> [Task to carry out] Word for word, please restate the lines from the beginning of the data through the line in which "(c.write off (packCodes" appears.

Available data below:

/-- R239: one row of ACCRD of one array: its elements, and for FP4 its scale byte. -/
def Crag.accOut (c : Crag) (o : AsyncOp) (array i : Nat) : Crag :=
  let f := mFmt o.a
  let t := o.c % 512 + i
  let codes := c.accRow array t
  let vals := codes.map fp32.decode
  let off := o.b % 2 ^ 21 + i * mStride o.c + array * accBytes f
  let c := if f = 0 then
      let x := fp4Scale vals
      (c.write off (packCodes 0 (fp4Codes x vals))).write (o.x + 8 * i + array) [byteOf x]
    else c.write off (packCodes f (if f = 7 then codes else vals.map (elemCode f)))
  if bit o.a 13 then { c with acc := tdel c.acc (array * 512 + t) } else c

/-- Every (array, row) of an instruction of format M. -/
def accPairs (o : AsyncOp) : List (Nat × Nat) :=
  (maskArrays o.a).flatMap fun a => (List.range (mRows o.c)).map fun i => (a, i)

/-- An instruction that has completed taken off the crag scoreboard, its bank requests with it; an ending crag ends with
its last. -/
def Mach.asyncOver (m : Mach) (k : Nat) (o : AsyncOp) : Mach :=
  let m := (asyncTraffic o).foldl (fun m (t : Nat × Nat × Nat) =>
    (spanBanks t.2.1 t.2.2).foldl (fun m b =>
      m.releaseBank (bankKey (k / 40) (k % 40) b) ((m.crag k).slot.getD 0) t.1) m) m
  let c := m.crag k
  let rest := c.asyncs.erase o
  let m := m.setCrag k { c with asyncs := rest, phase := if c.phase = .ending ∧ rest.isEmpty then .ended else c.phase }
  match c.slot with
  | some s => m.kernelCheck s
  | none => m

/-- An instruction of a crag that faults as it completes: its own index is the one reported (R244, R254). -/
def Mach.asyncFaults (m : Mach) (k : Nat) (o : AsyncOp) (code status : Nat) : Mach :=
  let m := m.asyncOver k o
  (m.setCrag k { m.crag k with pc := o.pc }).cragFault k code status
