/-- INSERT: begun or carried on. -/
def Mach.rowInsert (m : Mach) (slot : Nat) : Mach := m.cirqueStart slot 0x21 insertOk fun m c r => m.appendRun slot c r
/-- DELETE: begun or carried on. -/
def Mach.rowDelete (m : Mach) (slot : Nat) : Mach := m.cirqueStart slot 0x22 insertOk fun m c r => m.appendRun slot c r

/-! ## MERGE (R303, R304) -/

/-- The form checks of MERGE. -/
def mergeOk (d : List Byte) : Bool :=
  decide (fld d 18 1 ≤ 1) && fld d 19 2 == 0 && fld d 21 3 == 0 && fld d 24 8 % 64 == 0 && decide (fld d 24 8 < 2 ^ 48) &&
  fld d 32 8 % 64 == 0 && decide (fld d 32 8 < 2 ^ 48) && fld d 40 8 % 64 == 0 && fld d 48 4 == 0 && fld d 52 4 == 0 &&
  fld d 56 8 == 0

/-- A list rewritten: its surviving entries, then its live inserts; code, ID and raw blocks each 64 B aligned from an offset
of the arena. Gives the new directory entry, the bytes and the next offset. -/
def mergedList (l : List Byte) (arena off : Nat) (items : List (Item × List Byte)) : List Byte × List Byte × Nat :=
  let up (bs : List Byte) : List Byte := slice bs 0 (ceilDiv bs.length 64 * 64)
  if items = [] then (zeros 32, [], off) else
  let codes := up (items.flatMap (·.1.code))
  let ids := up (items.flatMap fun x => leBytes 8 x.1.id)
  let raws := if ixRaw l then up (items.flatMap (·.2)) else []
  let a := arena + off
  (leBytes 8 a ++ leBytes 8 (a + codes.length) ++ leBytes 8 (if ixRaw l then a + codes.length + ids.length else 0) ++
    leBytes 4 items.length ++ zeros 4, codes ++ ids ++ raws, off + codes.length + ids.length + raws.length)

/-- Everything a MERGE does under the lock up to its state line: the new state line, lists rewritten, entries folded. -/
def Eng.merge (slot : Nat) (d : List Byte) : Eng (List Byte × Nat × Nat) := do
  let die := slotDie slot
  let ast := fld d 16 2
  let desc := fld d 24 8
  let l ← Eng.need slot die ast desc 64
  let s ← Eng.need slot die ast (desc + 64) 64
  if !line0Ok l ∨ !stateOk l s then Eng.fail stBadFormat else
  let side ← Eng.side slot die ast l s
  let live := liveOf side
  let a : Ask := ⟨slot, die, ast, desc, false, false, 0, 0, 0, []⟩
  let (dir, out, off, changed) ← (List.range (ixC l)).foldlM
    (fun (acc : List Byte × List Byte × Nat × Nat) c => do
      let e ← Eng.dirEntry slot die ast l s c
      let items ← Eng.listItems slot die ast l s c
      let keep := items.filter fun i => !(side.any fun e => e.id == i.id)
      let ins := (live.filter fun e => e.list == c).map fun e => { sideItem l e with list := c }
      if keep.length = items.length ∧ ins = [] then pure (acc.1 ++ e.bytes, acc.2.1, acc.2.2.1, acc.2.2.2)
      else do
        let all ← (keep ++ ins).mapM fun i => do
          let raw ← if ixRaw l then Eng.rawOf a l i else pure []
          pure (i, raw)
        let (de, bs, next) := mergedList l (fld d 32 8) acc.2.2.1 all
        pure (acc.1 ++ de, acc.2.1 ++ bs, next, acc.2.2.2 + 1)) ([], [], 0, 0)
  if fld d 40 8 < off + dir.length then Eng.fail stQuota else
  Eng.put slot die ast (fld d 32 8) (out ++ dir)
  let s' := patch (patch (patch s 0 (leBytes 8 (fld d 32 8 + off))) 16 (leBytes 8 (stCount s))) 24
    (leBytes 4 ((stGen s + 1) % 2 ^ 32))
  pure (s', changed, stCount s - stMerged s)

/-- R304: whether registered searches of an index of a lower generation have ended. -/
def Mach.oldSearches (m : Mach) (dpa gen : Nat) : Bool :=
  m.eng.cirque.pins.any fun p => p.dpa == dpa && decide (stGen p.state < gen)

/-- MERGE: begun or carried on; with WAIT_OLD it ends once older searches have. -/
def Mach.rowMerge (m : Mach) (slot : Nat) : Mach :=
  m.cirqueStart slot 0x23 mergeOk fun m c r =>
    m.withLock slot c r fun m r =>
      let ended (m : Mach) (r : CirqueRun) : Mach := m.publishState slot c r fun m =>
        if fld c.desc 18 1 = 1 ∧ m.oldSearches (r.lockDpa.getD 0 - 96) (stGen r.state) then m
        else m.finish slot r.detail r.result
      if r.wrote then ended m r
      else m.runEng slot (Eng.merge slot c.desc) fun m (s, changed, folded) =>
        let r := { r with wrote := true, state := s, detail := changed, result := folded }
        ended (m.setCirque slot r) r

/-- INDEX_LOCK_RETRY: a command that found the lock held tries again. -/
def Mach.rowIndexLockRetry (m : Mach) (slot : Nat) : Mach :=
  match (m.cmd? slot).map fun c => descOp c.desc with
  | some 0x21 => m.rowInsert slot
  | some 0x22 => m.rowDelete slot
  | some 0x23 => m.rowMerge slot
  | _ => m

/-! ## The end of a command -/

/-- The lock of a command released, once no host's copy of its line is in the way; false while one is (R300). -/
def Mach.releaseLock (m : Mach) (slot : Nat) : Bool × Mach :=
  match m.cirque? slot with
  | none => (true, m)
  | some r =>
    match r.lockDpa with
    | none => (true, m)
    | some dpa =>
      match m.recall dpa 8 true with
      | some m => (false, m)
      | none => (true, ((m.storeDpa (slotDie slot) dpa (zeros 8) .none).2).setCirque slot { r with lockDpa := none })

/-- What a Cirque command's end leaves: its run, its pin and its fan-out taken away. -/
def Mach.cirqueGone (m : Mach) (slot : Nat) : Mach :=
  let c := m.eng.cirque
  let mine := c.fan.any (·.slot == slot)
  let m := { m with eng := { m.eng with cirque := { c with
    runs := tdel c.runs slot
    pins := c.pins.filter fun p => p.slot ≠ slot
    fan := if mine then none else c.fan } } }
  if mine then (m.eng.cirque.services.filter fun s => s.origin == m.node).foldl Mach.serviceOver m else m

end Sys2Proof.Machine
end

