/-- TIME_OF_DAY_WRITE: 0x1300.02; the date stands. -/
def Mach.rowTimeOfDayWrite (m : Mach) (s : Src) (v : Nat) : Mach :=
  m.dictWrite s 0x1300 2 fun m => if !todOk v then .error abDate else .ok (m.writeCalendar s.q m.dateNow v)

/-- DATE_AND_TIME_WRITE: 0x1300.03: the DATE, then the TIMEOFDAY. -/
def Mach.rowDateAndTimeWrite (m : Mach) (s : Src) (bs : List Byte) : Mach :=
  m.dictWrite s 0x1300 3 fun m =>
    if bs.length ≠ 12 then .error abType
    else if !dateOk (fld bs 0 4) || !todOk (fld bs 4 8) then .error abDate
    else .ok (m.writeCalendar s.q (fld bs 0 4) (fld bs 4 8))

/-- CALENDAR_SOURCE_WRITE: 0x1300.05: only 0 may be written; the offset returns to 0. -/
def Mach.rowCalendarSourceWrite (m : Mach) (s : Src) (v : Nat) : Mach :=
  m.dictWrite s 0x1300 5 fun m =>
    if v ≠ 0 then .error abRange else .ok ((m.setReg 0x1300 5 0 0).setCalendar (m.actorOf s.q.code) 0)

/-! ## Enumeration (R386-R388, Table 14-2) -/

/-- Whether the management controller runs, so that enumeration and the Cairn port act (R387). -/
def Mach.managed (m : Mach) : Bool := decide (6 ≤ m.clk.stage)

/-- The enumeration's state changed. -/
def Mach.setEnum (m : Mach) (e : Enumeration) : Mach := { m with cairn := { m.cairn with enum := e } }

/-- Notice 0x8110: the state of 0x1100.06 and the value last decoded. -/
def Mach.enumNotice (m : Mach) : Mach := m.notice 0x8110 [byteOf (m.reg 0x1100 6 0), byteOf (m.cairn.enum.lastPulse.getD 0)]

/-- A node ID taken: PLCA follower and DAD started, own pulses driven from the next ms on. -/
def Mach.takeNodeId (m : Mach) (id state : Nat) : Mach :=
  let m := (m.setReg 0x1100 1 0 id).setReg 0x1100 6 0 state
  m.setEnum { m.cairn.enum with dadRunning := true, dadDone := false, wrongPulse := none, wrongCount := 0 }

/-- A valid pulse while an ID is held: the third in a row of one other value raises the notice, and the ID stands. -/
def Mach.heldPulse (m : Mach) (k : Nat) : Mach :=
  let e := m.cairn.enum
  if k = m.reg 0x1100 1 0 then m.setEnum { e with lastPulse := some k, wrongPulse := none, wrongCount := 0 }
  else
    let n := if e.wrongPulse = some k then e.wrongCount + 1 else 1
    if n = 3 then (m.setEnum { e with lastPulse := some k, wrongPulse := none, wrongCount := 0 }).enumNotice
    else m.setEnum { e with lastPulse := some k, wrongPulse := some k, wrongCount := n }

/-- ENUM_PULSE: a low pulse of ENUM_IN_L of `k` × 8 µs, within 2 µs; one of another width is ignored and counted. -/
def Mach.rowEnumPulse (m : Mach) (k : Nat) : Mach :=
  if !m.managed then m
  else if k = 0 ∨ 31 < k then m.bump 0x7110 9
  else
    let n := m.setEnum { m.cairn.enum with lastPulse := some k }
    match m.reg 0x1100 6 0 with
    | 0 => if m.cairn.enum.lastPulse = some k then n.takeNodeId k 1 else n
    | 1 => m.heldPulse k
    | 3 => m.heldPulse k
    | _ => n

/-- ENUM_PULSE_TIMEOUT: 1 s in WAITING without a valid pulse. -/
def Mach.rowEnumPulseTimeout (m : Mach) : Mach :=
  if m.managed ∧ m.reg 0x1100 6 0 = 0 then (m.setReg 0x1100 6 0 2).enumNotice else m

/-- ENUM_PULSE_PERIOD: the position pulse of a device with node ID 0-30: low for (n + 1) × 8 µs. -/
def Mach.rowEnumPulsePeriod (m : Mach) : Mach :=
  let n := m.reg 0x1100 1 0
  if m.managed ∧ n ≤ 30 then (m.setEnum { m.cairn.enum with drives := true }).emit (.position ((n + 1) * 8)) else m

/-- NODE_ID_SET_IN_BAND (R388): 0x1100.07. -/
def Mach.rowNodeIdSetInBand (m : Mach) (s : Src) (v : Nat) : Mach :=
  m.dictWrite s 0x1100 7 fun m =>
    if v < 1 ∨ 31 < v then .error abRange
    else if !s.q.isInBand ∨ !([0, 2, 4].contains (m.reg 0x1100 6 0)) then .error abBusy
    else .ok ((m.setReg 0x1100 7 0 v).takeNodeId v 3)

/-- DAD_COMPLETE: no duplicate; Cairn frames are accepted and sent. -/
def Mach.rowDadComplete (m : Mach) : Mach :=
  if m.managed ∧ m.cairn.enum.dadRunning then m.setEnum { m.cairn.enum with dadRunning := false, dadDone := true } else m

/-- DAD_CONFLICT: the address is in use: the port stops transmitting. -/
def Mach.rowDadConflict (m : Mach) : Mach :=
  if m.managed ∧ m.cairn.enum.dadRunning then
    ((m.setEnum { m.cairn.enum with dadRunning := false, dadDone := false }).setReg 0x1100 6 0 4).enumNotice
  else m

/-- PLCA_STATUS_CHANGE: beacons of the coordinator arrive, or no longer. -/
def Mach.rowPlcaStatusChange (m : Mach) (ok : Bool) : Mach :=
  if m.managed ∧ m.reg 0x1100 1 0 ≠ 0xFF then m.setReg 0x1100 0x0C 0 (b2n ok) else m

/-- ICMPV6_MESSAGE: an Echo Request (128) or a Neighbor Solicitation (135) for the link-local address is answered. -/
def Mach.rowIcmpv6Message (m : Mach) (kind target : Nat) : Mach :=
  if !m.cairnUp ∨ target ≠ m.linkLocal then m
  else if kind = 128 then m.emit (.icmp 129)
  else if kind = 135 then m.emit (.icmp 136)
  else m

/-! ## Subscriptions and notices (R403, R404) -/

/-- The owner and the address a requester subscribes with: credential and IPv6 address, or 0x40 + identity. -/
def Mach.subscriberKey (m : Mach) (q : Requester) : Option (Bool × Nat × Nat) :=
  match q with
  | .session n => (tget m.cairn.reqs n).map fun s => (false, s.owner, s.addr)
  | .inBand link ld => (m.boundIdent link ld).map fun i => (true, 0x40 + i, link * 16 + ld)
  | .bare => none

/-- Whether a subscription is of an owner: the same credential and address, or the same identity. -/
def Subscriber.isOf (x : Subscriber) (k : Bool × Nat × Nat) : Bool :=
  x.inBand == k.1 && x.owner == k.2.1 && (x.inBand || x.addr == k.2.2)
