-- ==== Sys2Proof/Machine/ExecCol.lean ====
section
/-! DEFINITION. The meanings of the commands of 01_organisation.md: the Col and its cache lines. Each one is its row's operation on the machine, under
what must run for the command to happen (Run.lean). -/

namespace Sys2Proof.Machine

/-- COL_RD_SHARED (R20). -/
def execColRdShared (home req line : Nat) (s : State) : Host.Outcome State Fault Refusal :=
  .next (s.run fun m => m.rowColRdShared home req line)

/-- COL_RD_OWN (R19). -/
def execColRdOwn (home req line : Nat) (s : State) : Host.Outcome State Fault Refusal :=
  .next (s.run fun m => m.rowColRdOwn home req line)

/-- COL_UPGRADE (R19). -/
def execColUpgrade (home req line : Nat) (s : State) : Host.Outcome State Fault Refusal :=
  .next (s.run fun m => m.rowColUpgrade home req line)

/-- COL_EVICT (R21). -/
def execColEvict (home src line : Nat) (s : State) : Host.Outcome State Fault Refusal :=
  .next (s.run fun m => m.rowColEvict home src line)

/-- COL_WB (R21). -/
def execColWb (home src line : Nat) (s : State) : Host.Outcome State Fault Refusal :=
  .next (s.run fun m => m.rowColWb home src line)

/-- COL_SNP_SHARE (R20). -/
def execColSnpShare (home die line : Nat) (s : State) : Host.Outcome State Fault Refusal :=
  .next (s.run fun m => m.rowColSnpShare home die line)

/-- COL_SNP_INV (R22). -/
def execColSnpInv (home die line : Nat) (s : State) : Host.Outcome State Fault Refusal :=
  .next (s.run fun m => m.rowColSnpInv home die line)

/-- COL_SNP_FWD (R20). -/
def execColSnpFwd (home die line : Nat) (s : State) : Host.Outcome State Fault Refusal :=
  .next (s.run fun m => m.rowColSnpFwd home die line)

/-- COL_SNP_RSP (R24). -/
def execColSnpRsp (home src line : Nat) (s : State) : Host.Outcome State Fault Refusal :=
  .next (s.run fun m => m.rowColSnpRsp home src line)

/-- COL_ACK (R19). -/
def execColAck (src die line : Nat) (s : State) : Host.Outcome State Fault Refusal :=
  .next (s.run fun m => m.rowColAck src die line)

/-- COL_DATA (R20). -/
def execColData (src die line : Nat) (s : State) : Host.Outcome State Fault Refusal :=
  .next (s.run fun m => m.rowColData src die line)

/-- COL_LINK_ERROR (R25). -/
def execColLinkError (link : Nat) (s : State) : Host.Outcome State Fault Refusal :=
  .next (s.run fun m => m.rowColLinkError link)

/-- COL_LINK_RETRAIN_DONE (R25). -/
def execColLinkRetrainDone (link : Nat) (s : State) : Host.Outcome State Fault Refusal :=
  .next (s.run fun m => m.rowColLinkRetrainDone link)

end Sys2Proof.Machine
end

End of Available data.

> [Worked solution]
/-- R239: one row of ACCRD of one array: its elements, and for FP4 its scale byte. -/
def Crag.accOut (c : Crag) (o : AsyncOp) (array i : Nat) : Crag :=
  let f := mFmt o.a
  let t := o.c % 512 + i
  let codes := c.accRow array t
  let vals := codes.map fp32.decode
  let off := o.b % 2 ^ 21 + i * mStride o.c + array * accBytes f
  let c := if f = 0 then
      let x := fp4Scale vals
      (c.write off (packCodes 0 (fp4Codes x vals))).write (o.x + 8 * i + array) [byteOf x]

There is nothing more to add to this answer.